- WHAT IS REQUIRED -
A single number is required: how many lines in the data below contain "PortsGood".

┌─ DATA SECTION

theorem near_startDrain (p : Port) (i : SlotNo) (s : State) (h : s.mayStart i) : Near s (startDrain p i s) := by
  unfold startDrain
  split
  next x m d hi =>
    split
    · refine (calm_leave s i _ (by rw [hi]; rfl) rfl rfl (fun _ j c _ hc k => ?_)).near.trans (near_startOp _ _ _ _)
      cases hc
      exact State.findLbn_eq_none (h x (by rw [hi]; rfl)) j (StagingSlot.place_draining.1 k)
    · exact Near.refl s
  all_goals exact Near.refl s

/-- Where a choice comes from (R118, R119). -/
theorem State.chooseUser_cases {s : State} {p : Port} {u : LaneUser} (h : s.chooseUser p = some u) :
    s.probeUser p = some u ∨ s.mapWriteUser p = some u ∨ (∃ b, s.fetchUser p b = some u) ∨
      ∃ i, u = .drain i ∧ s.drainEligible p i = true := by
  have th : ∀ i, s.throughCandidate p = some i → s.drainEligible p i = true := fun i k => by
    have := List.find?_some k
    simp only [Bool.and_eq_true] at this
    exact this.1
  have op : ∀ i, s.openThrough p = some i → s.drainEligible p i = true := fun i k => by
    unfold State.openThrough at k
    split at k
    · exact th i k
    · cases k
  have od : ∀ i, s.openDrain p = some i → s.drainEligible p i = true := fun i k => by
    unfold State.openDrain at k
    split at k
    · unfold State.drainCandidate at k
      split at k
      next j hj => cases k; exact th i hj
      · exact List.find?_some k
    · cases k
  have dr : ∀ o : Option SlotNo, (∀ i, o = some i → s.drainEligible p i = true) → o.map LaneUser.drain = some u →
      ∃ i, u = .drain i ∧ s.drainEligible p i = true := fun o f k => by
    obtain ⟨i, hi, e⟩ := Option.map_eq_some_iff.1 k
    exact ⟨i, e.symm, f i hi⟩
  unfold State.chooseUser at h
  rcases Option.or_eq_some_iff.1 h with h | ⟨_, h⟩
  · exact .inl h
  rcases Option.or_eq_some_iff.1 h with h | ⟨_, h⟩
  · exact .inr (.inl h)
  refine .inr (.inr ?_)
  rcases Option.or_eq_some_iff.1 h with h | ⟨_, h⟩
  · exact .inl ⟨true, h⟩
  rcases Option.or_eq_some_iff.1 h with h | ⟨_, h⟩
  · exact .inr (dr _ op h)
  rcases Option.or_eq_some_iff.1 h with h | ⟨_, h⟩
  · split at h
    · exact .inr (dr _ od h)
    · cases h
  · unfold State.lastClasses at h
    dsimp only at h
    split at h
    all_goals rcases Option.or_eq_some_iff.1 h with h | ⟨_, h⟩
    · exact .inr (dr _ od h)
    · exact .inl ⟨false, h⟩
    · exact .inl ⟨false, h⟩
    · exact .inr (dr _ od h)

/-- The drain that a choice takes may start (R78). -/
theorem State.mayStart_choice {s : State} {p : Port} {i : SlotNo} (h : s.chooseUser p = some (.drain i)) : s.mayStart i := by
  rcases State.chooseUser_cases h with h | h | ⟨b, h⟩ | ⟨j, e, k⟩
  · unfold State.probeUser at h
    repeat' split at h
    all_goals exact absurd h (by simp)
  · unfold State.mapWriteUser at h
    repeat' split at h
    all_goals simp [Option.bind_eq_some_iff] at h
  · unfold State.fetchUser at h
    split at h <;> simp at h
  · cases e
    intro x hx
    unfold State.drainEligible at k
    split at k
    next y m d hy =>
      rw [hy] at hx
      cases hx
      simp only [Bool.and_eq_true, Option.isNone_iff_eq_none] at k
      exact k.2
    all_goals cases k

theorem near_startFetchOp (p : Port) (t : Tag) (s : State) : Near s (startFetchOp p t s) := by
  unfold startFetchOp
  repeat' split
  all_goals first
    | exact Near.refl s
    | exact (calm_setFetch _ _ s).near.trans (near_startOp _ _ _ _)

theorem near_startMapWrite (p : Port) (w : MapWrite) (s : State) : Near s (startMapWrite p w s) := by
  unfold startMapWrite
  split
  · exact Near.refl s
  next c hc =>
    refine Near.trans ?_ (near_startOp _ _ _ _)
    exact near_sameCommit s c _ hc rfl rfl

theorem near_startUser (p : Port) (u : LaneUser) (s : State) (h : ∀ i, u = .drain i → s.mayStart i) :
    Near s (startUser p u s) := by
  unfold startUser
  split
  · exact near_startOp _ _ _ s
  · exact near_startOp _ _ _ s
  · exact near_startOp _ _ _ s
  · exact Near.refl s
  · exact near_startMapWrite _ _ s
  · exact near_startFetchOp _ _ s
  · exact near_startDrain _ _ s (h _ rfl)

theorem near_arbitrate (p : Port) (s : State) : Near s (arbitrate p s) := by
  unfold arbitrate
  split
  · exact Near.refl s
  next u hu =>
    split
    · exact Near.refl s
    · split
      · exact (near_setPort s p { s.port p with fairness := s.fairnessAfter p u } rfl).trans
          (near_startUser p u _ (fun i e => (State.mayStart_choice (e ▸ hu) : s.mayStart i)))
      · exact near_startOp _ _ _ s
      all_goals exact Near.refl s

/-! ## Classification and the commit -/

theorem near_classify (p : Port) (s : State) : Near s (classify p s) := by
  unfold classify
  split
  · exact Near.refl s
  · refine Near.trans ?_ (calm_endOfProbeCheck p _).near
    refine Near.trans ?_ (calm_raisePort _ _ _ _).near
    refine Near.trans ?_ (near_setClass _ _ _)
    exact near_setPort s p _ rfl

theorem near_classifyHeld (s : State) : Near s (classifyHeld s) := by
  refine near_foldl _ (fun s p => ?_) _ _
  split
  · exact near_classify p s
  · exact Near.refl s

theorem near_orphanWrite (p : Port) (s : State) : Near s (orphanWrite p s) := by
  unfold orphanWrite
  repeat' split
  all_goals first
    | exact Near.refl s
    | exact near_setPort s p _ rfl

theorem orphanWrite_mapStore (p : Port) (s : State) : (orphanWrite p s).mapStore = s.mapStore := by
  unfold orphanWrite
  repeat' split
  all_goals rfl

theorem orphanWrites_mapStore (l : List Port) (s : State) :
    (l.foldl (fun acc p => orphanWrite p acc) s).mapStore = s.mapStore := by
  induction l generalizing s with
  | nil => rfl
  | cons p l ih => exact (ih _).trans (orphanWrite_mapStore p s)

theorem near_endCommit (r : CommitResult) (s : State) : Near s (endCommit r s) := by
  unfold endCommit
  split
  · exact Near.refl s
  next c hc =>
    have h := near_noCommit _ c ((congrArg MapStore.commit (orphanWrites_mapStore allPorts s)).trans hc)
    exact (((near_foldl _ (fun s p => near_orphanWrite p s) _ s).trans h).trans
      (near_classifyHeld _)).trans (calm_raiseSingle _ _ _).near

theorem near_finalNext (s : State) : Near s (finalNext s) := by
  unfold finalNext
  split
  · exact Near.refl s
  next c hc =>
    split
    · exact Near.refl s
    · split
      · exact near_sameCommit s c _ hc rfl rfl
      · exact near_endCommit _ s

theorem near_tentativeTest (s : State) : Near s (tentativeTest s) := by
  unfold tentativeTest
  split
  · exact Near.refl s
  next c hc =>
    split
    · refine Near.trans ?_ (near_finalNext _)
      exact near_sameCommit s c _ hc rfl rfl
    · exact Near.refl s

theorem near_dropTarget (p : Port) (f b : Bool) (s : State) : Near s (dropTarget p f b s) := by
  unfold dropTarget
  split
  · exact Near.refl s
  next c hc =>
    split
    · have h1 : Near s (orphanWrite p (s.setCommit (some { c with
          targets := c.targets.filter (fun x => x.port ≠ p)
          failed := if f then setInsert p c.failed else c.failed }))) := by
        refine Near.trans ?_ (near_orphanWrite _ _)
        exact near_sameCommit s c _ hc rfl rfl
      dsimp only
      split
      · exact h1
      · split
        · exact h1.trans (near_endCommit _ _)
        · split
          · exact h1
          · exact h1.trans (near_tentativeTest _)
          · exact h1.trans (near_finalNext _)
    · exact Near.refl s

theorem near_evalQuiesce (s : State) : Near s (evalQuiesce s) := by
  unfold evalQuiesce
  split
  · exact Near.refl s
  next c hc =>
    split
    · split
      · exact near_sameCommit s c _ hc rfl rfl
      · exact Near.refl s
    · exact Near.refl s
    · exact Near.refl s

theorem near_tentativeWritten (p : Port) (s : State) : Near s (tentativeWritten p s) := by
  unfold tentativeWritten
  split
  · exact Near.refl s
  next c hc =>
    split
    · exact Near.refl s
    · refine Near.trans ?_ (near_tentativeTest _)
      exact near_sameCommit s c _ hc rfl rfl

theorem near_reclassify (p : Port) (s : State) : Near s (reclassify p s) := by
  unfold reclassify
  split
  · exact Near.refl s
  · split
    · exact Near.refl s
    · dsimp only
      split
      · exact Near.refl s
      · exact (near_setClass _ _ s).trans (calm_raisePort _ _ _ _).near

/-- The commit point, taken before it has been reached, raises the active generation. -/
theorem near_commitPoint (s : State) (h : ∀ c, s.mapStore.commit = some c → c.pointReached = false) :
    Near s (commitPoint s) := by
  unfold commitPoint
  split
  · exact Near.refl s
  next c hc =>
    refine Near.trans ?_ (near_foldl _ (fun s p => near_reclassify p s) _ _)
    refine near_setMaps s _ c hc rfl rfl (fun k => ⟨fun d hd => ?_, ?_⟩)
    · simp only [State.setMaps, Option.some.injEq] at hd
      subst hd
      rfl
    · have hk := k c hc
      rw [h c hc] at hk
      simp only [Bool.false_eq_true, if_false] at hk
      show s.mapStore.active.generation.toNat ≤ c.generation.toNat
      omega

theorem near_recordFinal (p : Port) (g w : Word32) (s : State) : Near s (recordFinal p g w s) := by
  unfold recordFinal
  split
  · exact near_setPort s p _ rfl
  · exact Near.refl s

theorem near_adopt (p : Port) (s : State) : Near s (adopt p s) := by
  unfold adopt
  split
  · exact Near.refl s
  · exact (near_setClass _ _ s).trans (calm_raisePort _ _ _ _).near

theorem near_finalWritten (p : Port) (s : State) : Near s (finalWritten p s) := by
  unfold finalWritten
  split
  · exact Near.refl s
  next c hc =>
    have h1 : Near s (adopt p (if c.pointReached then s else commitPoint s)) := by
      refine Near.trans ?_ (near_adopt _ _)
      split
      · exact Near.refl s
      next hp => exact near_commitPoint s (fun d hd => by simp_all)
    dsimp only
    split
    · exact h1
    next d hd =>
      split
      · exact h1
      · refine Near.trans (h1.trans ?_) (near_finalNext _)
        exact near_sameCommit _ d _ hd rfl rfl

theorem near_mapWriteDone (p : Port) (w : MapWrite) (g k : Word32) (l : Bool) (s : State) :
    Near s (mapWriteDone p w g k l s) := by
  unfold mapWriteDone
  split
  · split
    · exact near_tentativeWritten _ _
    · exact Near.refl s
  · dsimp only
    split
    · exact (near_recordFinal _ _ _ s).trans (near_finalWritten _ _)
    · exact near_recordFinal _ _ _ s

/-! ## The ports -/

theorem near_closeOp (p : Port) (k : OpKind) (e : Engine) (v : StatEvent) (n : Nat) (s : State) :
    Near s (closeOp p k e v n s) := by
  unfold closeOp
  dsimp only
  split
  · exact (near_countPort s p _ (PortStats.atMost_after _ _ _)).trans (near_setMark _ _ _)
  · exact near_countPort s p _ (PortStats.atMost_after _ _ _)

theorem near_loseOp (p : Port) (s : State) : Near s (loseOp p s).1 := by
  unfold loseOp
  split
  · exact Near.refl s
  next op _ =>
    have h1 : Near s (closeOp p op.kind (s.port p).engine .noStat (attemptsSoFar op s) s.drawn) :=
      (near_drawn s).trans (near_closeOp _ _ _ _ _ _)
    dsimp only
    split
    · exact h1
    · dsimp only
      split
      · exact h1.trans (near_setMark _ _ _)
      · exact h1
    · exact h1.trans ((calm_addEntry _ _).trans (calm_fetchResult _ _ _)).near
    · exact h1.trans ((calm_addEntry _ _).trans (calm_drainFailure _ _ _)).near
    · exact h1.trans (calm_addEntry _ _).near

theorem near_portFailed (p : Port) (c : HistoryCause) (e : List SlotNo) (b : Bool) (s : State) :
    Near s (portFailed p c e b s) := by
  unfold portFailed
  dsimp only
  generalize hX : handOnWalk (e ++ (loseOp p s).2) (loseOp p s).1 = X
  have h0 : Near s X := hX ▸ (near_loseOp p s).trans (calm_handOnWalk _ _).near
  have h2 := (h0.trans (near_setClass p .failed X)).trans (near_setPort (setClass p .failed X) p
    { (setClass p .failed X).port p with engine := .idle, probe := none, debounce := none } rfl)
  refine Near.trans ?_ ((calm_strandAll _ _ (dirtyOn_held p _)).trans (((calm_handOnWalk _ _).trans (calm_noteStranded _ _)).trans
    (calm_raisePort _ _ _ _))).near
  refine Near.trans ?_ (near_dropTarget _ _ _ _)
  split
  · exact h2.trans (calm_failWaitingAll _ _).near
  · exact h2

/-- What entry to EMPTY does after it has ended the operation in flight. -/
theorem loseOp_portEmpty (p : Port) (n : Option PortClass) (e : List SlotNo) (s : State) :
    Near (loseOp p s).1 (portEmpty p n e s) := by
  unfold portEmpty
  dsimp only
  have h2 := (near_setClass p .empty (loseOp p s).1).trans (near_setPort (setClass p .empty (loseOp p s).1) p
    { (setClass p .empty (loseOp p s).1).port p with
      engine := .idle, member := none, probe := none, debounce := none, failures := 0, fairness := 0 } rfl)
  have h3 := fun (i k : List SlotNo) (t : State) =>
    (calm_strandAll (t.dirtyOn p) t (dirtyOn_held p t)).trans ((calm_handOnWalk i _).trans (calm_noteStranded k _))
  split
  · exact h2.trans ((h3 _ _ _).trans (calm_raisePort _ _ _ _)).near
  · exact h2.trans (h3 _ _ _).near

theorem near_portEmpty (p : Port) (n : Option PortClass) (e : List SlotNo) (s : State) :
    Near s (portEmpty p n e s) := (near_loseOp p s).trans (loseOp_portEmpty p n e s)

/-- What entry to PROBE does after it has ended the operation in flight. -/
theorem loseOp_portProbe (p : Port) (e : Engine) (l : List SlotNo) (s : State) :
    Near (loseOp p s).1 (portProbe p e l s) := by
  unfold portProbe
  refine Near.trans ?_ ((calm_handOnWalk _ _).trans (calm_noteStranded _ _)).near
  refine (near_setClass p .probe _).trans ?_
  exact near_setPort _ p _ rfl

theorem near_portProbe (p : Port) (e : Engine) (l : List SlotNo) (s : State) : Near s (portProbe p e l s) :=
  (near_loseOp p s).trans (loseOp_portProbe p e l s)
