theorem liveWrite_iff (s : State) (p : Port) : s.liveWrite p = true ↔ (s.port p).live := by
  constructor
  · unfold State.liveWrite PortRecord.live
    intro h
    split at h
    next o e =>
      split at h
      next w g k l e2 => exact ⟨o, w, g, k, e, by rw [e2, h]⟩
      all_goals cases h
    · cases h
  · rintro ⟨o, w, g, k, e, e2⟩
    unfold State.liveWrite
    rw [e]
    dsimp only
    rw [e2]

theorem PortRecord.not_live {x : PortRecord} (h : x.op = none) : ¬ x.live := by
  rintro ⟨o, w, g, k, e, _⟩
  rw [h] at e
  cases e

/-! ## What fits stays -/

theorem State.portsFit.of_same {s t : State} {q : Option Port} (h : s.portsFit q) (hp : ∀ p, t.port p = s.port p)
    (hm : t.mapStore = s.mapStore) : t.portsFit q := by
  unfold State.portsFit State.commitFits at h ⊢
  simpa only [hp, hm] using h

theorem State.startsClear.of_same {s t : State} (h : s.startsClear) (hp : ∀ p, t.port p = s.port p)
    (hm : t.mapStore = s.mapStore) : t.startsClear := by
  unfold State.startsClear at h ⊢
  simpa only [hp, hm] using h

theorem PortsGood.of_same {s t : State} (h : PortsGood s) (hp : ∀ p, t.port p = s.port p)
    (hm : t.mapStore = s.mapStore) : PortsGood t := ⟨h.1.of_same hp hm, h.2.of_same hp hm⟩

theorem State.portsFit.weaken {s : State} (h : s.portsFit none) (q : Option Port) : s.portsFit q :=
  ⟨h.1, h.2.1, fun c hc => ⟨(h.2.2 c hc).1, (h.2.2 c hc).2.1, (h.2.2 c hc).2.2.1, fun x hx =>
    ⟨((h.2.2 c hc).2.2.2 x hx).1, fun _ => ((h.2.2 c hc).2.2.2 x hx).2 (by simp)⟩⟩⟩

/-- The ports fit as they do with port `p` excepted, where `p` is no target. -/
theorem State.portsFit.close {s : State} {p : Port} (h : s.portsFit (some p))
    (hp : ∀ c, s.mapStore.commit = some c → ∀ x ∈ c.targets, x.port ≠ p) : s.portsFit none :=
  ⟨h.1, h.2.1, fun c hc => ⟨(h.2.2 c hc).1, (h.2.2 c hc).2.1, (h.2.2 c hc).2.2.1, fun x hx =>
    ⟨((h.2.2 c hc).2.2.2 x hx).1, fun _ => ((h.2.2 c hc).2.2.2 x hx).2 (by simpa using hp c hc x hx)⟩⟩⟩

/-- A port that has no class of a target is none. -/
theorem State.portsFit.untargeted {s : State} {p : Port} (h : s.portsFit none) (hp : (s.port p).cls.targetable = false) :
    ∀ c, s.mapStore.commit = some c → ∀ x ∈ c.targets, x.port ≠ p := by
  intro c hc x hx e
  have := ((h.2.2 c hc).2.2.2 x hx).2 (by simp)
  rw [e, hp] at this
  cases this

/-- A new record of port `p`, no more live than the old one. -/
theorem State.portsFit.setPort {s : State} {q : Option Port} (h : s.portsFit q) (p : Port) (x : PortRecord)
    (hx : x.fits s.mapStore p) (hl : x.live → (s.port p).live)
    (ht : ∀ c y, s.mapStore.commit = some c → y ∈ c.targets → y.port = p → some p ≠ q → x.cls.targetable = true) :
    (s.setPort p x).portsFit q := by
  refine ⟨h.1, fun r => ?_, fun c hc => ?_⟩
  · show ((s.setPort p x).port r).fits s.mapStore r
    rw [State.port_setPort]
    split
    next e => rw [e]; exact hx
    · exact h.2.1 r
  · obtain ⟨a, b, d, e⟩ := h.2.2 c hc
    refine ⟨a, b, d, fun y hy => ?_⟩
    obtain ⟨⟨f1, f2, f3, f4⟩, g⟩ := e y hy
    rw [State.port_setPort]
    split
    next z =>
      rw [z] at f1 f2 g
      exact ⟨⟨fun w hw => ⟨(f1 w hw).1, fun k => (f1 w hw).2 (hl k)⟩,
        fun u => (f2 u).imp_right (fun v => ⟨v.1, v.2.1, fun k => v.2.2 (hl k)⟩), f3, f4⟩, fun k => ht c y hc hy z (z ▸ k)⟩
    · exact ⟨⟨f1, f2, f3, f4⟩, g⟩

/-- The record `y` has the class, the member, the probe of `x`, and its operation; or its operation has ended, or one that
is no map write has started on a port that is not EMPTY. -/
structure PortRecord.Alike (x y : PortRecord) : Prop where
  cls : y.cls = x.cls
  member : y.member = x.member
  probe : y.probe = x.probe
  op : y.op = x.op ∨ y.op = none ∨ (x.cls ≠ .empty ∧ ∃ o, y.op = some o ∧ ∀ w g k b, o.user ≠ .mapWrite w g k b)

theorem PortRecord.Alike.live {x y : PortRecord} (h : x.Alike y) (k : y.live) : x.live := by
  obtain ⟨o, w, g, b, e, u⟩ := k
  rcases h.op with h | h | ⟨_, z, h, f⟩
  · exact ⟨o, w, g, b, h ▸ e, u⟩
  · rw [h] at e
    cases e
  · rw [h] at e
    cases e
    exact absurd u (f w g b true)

└─

- RESULT OF THIS TASK -
2